Rozdział 13

434 9 1
                                    

Madison

- Kurwa mać.

Przeklinałam sama do siebie wchodząc po schodach na drugie piętro. Miałam ochotę pierdolić wszystko i przestać kogokolwiek się słuchać. Ciągle nowe zakazy, zero swobody. Ciekawe co jeszcze mi ojciec zabroni.

Nigdy nie przyszłoby mi do głowy, że nie będę mogła pójść na urodziny Ashera. Co prawda myślałam, że nawet zaproszenia nie muszę dostawać, gdyż jest to oczywiste, że jestem jednym z gości. Teraz wszystko nabrało sensu, dlaczego ojciec nie zezwolił na wyprawienie urodzin w naszym domu. Musieliby mnie najpierw z niego wyrzucić. Trochę współczuje mu, bo wątpię, że uda mu się coś znaleźć tydzień przed imprezą. Takie lokale rezerwuje się nawet kilka miesięcy przed daną uroczystością. Ale szczerze, mam w dupie, jak sobie z tym poradzi.

Włączyłam netflixa na telewizorze i położylam się na łóżku.
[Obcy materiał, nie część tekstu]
theorem State.startCal_keeps : ∀ s a1 a2 a3 a4, Keeps s (State.startCal s a1 a2 a3 a4) := by
  intro s a1 a2 a3 a4; unfold State.startCal
  exact (by (try dsimp only); split; exacts [(.on (State.dropCal_keeps _ _ _ _) (.on (State.calEvent_keeps _ _ _) (.upd rfl rfl (.on (State.setFld_keeps _ _ _ _) (.of rfl rfl rfl rfl rfl))))), (.on (State.calAttempt_keeps _) (.on (State.setFld_keeps _ _ _ _) (.upd rfl rfl (.on (.foldl (fun _ _ => (State.poolState_keeps _ _ _ _)) _ _) (.upd rfl rfl (.on (State.setFld_keeps _ _ _ _) (.of rfl rfl rfl rfl rfl)))))))])

theorem State.swFire_keeps : ∀ s a1, Keeps s (State.swFire s a1) := by
  intro s a1; delta State.swFire
  exact (.ite (.refl _) (State.activate_keeps _ _ _ _ _))

theorem State.switchUnit_keeps : ∀ s a1 a2 a3 a4, Keeps s (State.switchUnit s a1 a2 a3 a4) := by
  intro s a1 a2 a3 a4; delta State.switchUnit
  exact (.on (State.reportHandover_keeps _ _ _ _ _ _ _) (.on (State.poolState_keeps _ _ _ _) (State.rebind_keeps _ _ _ _ _)))

theorem State.switchCal_keeps : ∀ s a1, Keeps s (State.switchCal s a1) := by
  intro s a1; unfold State.switchCal; dsimp only
  exact (by split; exacts [(.refl _), (.on (State.calDone_keeps _ _) (.ite (.foldl (fun _ _ => (State.switchUnit_keeps _ _ _ _ _)) _ _) (State.switchUnit_keeps _ _ _ _ _)))])

theorem State.tadpoleCommit_keeps : ∀ s a1, Keeps s (State.tadpoleCommit s a1) := by
  intro s a1; unfold State.tadpoleCommit; dsimp only
  exact (by split; exacts [(.refl _), (.ite (.on (State.seqDrained_keeps _ _) (State.rollback_keeps _ _ _ _)) (.ite (.refl _) (.on (State.tplDrained_keeps _ _) (.on (State.seqDrained_keeps _ _) (.on (State.count_keeps _ _ _) (.on (State.setSeqr_keeps _ _ _) (.upd rfl rfl (State.setReg64_keeps _ _ _ _))))))))])

theorem State.takeBuffer_keeps : ∀ s a1, Keeps s (State.takeBuffer s a1) := by
  intro s a1; unfold State.takeBuffer; dsimp only
  exact (by split; exacts [(.ite (.refl _) (.ite (.on (State.chHalt_keeps _ _ _) (State.crConsume_keeps _ _)) (.on (State.setChannel_keeps _ _ _) (State.crConsume_keeps _ _)))), (.refl _)])

theorem State.takeTrig_keeps : ∀ s a1 a2, Keeps s (State.takeTrig s a1 a2) := by
  intro s a1 a2; delta State.takeTrig
  exact (.ite (.on (State.count_keeps _ _ _) (State.setCascade_keeps _ _ _)) (.on (State.activate_keeps _ _ _ _ _)
    (State.setCascade_keeps _ _ _)))

theorem State.tdcDeliver_keeps : ∀ s a1 a2, Keeps s (State.tdcDeliver s a1 a2) := by
  intro s a1 a2; delta State.tdcDeliver
  exact (.on (.foldl (fun _ _ => (State.freqTake_keeps _ _ _ _)) _ _) (.foldl (fun _ _ => (State.ivalTake_keeps _ _ _ _)) _ _))

theorem State.tdcHead_keeps : ∀ s a1, Keeps s (State.tdcHead s a1) := by
  intro s a1; delta State.tdcHead
  exact (.on (State.setReg_keeps _ _ _) (.on (State.setReg_keeps _ _ _) (.on (State.setReg_keeps _ _ _) (.on
    (State.setReg_keeps _ _ _) (State.setFld_keeps _ _ _ _)))))

theorem State.tdcStore_keeps : ∀ s a1 a2, Keeps s (State.tdcStore s a1 a2) := by
  intro s a1 a2; delta State.tdcStore
  exact (.ite (.refl _) (.ite (.on (State.blkEvent_keeps _ _ _ _ _) (.on (State.count_keeps _ _ _) (State.setTdc_keeps _ _
    _))) (.on (State.tdcHead_keeps _ _) (State.setTdc_keeps _ _ _))))

theorem State.tdcStamped_keeps : ∀ s a1 a2 a3 a4 a5, Keeps s (State.tdcStamped s a1 a2 a3 a4 a5).2 := by
  intro s a1 a2 a3 a4 a5; delta State.tdcStamped
  exact (.iteSnd (.refl _) (.iteSnd (.mkSnd (State.setTdc_keeps _ _ _)) (.iteSnd (.mkSnd (.on (State.blkEvent_keeps _ _ _ _ _)
    (.on (State.count_keeps _ _ _) (State.setTdc_keeps _ _ _)))) (.mkSnd (.on (State.tdcDeliver_keeps _ _ _) (.on
    (State.tdcStore_keeps _ _ _) (State.setTdc_keeps _ _ _)))))))

theorem State.tplRestart_keeps : ∀ s a1, Keeps s (State.tplRestart s a1) := by
  intro s a1; delta State.tplRestart
  exact (.ite (.on (State.setFld_keeps _ _ _ _) (.ite (State.setFlow_keeps _ _ _) (.refl _))) (.ite (State.setFlow_keeps _ _
    _) (.refl _)))

theorem State.unitEnable_keeps : ∀ s a1, Keeps s (State.unitEnable s a1).2 := by
  intro s a1; delta State.unitEnable
  exact (.mkSnd (.foldl (fun _ _ => (State.scopeEnable_keeps _ _)) _ _))

theorem State.unitDisable_keeps : ∀ s a1, Keeps s (State.unitDisable s a1).2 := by
  intro s a1; delta State.unitDisable
  exact (.mkSnd (.foldl (fun _ _ => by exact (.ite (State.scopeDisable_keeps _ _) (.refl _))) _ _))

theorem State.xfHoldReset_keeps : ∀ s a1, Keeps s (State.xfHoldReset s a1) := by
  intro s a1; delta State.xfHoldReset
  exact (.ite (.refl _) (State.setPair_keeps _ _ _))

theorem State.unitCmd_keeps : ∀ s a1 a2, Keeps s (State.unitCmd s a1 a2).2 := by
  intro s a1 a2; unfold State.unitCmd; dsimp only
  exact (by split; exacts [(State.unitEnable_keeps _ _), (State.unitDisable_keeps _ _), (.mkSnd (State.seqArm_keeps _ _)), (.mkSnd (State.seqDisarm_keeps _ _)), (.iteSnd (.mkSnd (State.swFire_keeps _ _)) (.refl _)), (.mkSnd (.when (fun _ => (State.bufFlush_keeps _ _)) _ _)), (.mkSnd (State.xfHoldReset_keeps _ _)), (State.ringPop_keeps _ _), (by split; exacts [(.mkSnd (State.scopeEnable_keeps _ _)), (.mkSnd (State.scopeEnable_keeps _ _)), (.mkSnd (State.scopeDisable_keeps _ _)), (.mkSnd (State.tplRestart_keeps _ _)), (.mkSnd (State.lbSubmit_keeps _ _)), (.mkSnd (State.lbCancel_keeps _ _)), (.refl _)]), (.refl _)])

theorem State.unitCommit_keeps : ∀ s a1, Keeps s (State.unitCommit s a1).2 := by
  intro s a1; delta State.unitCommit
  exact (.iteSnd (.mkSnd (State.scopeCommit_keeps _ _)) (.mkSnd (.on (State.scopeCommit_keeps _ _) (State.setReg_keeps _ _ _))))

theorem State.unitStops_keeps : ∀ s a1 a2, Keeps s (State.unitStops s a1 a2) := by
  intro s a1 a2; unfold State.unitStops; dsimp only
  exact (by split; exacts [(.ite (.refl _) (State.zoomOff_keeps _ _)), (.ite (.on (State.nibHalted_keeps _ _) (State.setNib_keeps _ _ _)) (.refl _)), (.ite (.refl _) (State.coreOff_keeps _ _)), (.ite (.refl _) (State.planeOff_keeps _ _)), (State.setScope_keeps _ _ _), (State.loseActive_keeps _ _), (.refl _)])

theorem State.unitFailed_keeps : ∀ s a1 a2 a3, Keeps s (State.unitFailed s a1 a2 a3) := by
  intro s a1 a2 a3; delta State.unitFailed
  exact (.on (State.freePool_keeps _) (.on (State.blkEvent_keeps _ _ _ _ _) (.on (State.reportBudget_keeps _) (.ite (.upd rfl
    rfl (State.unitStops_keeps _ _ _)) (.on (State.setBlockState_keeps _ _ _) (.upd rfl rfl (State.unitStops_keeps _ _
    _)))))))

theorem State.unitRead_keeps : ∀ s a1 a2 a3, Keeps s (State.unitRead s a1 a2 a3).2 := by
  intro s a1 a2 a3; unfold State.unitRead; dsimp only
  exact (by split; exacts [(.refl _), (by split; exacts [(.iteSnd (State.readBy_keeps _ _ _) (.refl _)), (.refl _)])])

theorem State.unitWrite_keeps : ∀ s a1 a2 a3 a4, Keeps s (State.unitWrite s a1 a2 a3 a4).2 := by
  intro s a1 a2 a3 a4; unfold State.unitWrite
  exact (by (try dsimp only); split; exacts [(.refl _), (.iteSnd (State.accessErr_keeps _ _ _ _ _ _) (.on (.when (fun _ => (State.keepCrc_keeps _ _)) _ _) (.ite (.on (State.count_keeps _ _ _) (State.write32_keeps _ _ _ _ _)) (State.write32_keeps _ _ _ _ _))))])

theorem State.unloadProgram_keeps : ∀ s a1, Keeps s (State.unloadProgram s a1) := by
  intro s a1; delta State.unloadProgram
  exact (.on (State.freePool_keeps _) (.on (State.setNib_keeps _ _ _) (.foldl (fun _ _ => by exact (.ite (State.scopeDisable_keeps _ _) (.refl _))) _ _)))

theorem State.vauxLost_keeps : ∀ s, Keeps s (State.vauxLost s) := by
  intro s
  have h := Registers.wf_filter (r := s.regs) (fun a => !(a / 0x80000 = 24))
  exact ⟨rfl, rfl, List.prefix_refl _, h, id⟩

theorem State.vcoreStep_keeps : ∀ s a1, Keeps s (State.vcoreStep s a1) := by
  intro s a1; delta State.vcoreStep
  exact (.ite (State.setVcore_keeps _ _) (.ite (State.setVcore_keeps _ _) (.ite (.upd rfl rfl (State.setVcore_keeps _ _))
    (.refl _))))

theorem State.winDisable_keeps : ∀ s a1 a2, Keeps s (State.winDisable s a1 a2) := by
  intro s a1 a2; delta State.winDisable
  exact (.ite (State.busyDrop_keeps _ _ _) (State.setFld_keeps _ _ _ _))

theorem State.writeAll_keeps : ∀ s a1 a2 a3, Keeps s (State.writeAll s a1 a2 a3) := by
  intro s a1 a2 a3
  induction a3 generalizing s a2 with
  | nil => exact .refl _
  | cons x t ih => rw [State.writeAll]; exact .trans (State.write32_keeps _ _ _ _ _) (ih _ _)

theorem State.writeImage_keeps : ∀ s a1, Keeps s (State.writeImage s a1) := by
  intro s a1; delta State.writeImage
  exact (.on (State.reportVersions_keeps _) (.of rfl rfl rfl rfl rfl))

theorem State.writeSession_keeps : ∀ s a1, Keeps s (State.writeSession s a1) := by
  intro s a1; delta State.writeSession
  exact (.on (State.setReg64_keeps _ _ _ _) (.on (State.slotWritten_keeps _ _) (.of rfl rfl rfl rfl rfl)))

theorem State.zoomApply_keeps : ∀ s a1, Keeps s (State.zoomApply s a1) := by
  intro s a1; delta State.zoomApply
  exact (.on (State.setSta_keeps _ _ _) (.ite (.on (State.armComparators_keeps _ _) (.ite (.on (State.setFld_keeps _ _ _ _)
    (.on (State.setFld_keeps _ _ _ _) (.on (State.setZoom_keeps _ _ _) (.on (State.zoomReport_keeps _ _) (.on
    (State.setZoom_keeps _ _ _) (State.commitScope_keeps _ _)))))) (.on (State.setZoom_keeps _ _ _) (.on
    (State.zoomReport_keeps _ _) (.on (State.setZoom_keeps _ _ _) (State.commitScope_keeps _ _)))))) (.ite (.on
    (State.setFld_keeps _ _ _ _) (.on (State.setFld_keeps _ _ _ _) (.on (State.setZoom_keeps _ _ _) (.on
    (State.zoomReport_keeps _ _) (.on (State.setZoom_keeps _ _ _) (State.commitScope_keeps _ _)))))) (.on (State.setZoom_keeps
    _ _ _) (.on (State.zoomReport_keeps _ _) (.on (State.setZoom_keeps _ _ _) (State.commitScope_keeps _ _)))))))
Weszłam na czat grupowy naszej trójki dziewczyn i przeczytałam zaległe wiadomości.

Od: Mary
To najpiękniejszy bukiet, jaki kiedykolwiek dostałam!
*zdjęcie*

Od: Linda
Też bym chciała taki dostać...
Dlaczego ja nie trafiam na takie osoby w życiu.

Od: Mary
Spokojnie, znajdziemy kogoś dla ciebie.
Za tydzień urodziny Ashera, to na pewno kogoś wyłapiemy stamtąd.

Trochę byłam zaskoczona tą wiadomością. Asher nie zaprosiłby ich na swoje urodziny. On zbytnio obydwu nie trawi i zawsze był podirytowany ich towarzystwem.

Od: Ja
Asher was zaprosił?

Od: Mary
No co ty. Wprosimy się na imprezę jako twoje przyjaciółki. Przecież nie pójdziesz tam sama.
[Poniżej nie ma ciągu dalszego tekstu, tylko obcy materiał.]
theorem execBankSpared_keeps : ∀ a0 a1 s, KeepsOn s (execBankSpared a0 a1 s) := by
  intro a0 a1 s; delta execBankSpared
  exact (.ite (.next (.refl _)) (.next (.on (State.spareAlarm_keeps _ _ _) (.on (State.raise_keeps _ _ _) (.on
    (State.setFld_keeps _ _ _ _) (.on (State.setFld_keeps _ _ _ _) (State.setRows_keeps _ _ _)))))))

theorem execChannelFailed_keeps : ∀ a0 s, KeepsOn s (execChannelFailed a0 s) := by
  intro a0 s; delta execChannelFailed
  exact (.next (.ite (.refl _) (State.failChannel_keeps _ _)))

theorem execInkRetrain_keeps : ∀ s, KeepsOn s (execInkRetrain s) := by
  intro s; delta execInkRetrain
  exact (.ite (.next (.on (State.busyDrop_keeps _ _ _) (State.accept_keeps _ _ _))) (.next (.ite (.on
    (State.startRetrain_keeps _ _) (.on (State.commitRegs_keeps _ _ _) (State.accept_keeps _ _ _))) (.on
    (State.commitRegs_keeps _ _ _) (State.accept_keeps _ _ _)))))

theorem execXlateGo_keeps : ∀ s, KeepsOn s (execXlateGo s) := by
  intro s; delta execXlateGo
  exact (.ite (.next (.on (State.setFld_keeps _ _ _ _) (.on (State.setReg_keeps _ _ _) (.on (State.commitRegs_keeps _ _ _)
    (State.setFld_keeps _ _ _ _))))) (.next (.on (State.setFld_keeps _ _ _ _) (.on (State.setReg_keeps _ _ _) (.on
    (State.commitRegs_keeps _ _ _) (State.setFld_keeps _ _ _ _))))))

theorem execElogPop_keeps : ∀ s, KeepsOn s (execElogPop s) := by
  intro s; delta execElogPop
  exact (.next (.on (State.elogHead_keeps _) (.upd rfl rfl (State.setFld_keeps _ _ _ _))))

theorem execTrnRun_keeps : ∀ a0 a1 s, KeepsOn s (execTrnRun a0 a1 s) := by
  intro a0 a1 s; delta execTrnRun
  exact (.ite (.next (State.setFld_keeps _ _ _ _)) (.next (.on (State.setFld_keeps _ _ _ _) (State.setFld_keeps _ _ _ _))))

theorem execDoorbell_keeps : ∀ a0 a1 a2 a3 s, KeepsOn s (execDoorbell a0 a1 a2 a3 s) := by
  intro a0 a1 a2 a3 s; unfold execDoorbell; dsimp only
  exact (by split; exacts [(.ite (.next (State.accessErr_keeps _ _ _ _ _ _)) (.next (.ite (State.ringDoorbell_keeps _ _ _ _) (State.dbBad_keeps _ _)))), (.ite (.next (State.accessErr_keeps _ _ _ _ _ _)) (.next (State.emit_keeps _ _))), (.next (State.accessErr_keeps _ _ _ _ _ _))])

theorem execRingEnable_keeps : ∀ a0 s, KeepsOn s (execRingEnable a0 s) := by
  intro a0 s; delta execRingEnable
  exact (.next (.on (State.ringEnable_keeps _ _) (State.accept_keeps _ _ _)))

theorem execRingDisable_keeps : ∀ a0 s, KeepsOn s (execRingDisable a0 s) := by
  intro a0 s; delta execRingDisable
  exact (.next (.on (State.ringDisable_keeps _ _) (State.accept_keeps _ _ _)))

theorem execRingResume_keeps : ∀ a0 s, KeepsOn s (execRingResume a0 s) := by
  intro a0 s; delta execRingResume
  exact (.next (.on (State.ringResume_keeps _ _) (State.accept_keeps _ _ _)))

theorem execRingReset_keeps : ∀ a0 s, KeepsOn s (execRingReset a0 s) := by
  intro a0 s; delta execRingReset
  exact (.next (.on (State.ringReset_keeps _ _) (State.accept_keeps _ _ _)))

theorem execHqCommit_keeps : ∀ s, KeepsOn s (execHqCommit s) := by
  intro s; delta execHqCommit
  exact (.next (.on (State.commitRegs_keeps _ _ _) (State.accept_keeps _ _ _)))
Prychnęłam pod nosem, znając sytuację. Co prawda, nie wiem do końca czy pozwoliłby im się pojawić na imprezie pomimo tego, że są moimi przyjaciółkami. Sam się jasno wyraził, że byle kogo nie chce tam widzieć. Mary i Linda są dla niego praktycznie nikim.

Od: Ja
Na żadne urodziny się nie szykujcie, bo ja nie jestem zaproszona. Ojciec powiedział, że dopóki nie ukończę osiemnastu lat, mam zakaz chodzenia na jakiekolwiek imprezy.
Z resztą szukanie chłopaka dla Lindy wsród znajomych Asher, to nie jest dobry pomysł. Lepiej znaleźć normalniejsze towarzystwo.

Od: Mary
A Oliver to co?
Przecież to kumpel Asher i jest w miarę normalny.

Od: Ja
Oliver to wyjątek.

Zgasiłam telefon i odłożyłam go na regał.

W mojej głowie panował chaos. Mnóstwo wspomnień przeplatało się z traumami. Czasami tęskniłam za moim starym domem. Za przytulnym Londynem, w którym zostawiłam przyjaciół. Oddałabym wszystko, gdybym mogła chodź na jeden dzień tam wrócić i spędzić go jak za czasów dzieciństwa. Boli mnie bardzo, jak mój kontakt z Charlotte zanikł. Jednak przyjaźnie na tak dużą odległość zanikają i ciężko jest je utrzymywać. Kilka razy dzwoniłam do niej, ale za każdym razem zrzucała mnie i zostawiała jedynie wiadomość, w której pisała, że nie ma czasu, bo albo się uczy, albo jest na imprezie. Może uda mi się namówić ojca na to, abyśmy wybrali się na kilka dni do Londynu. Będzie ciężko, bo ma bardzo ścisły grafik w pracy, ale jak będzie miał chwile czasu wolnego, to spróbuje z nim o tym pogadać.

Kiedy siedziałam przy lustrze i próbowałam ułożyć włosy na lokówce, do pokoju wszedł Asher. Patrzył się na mnie takim wzrokiem, jakby zobaczył kosmitę.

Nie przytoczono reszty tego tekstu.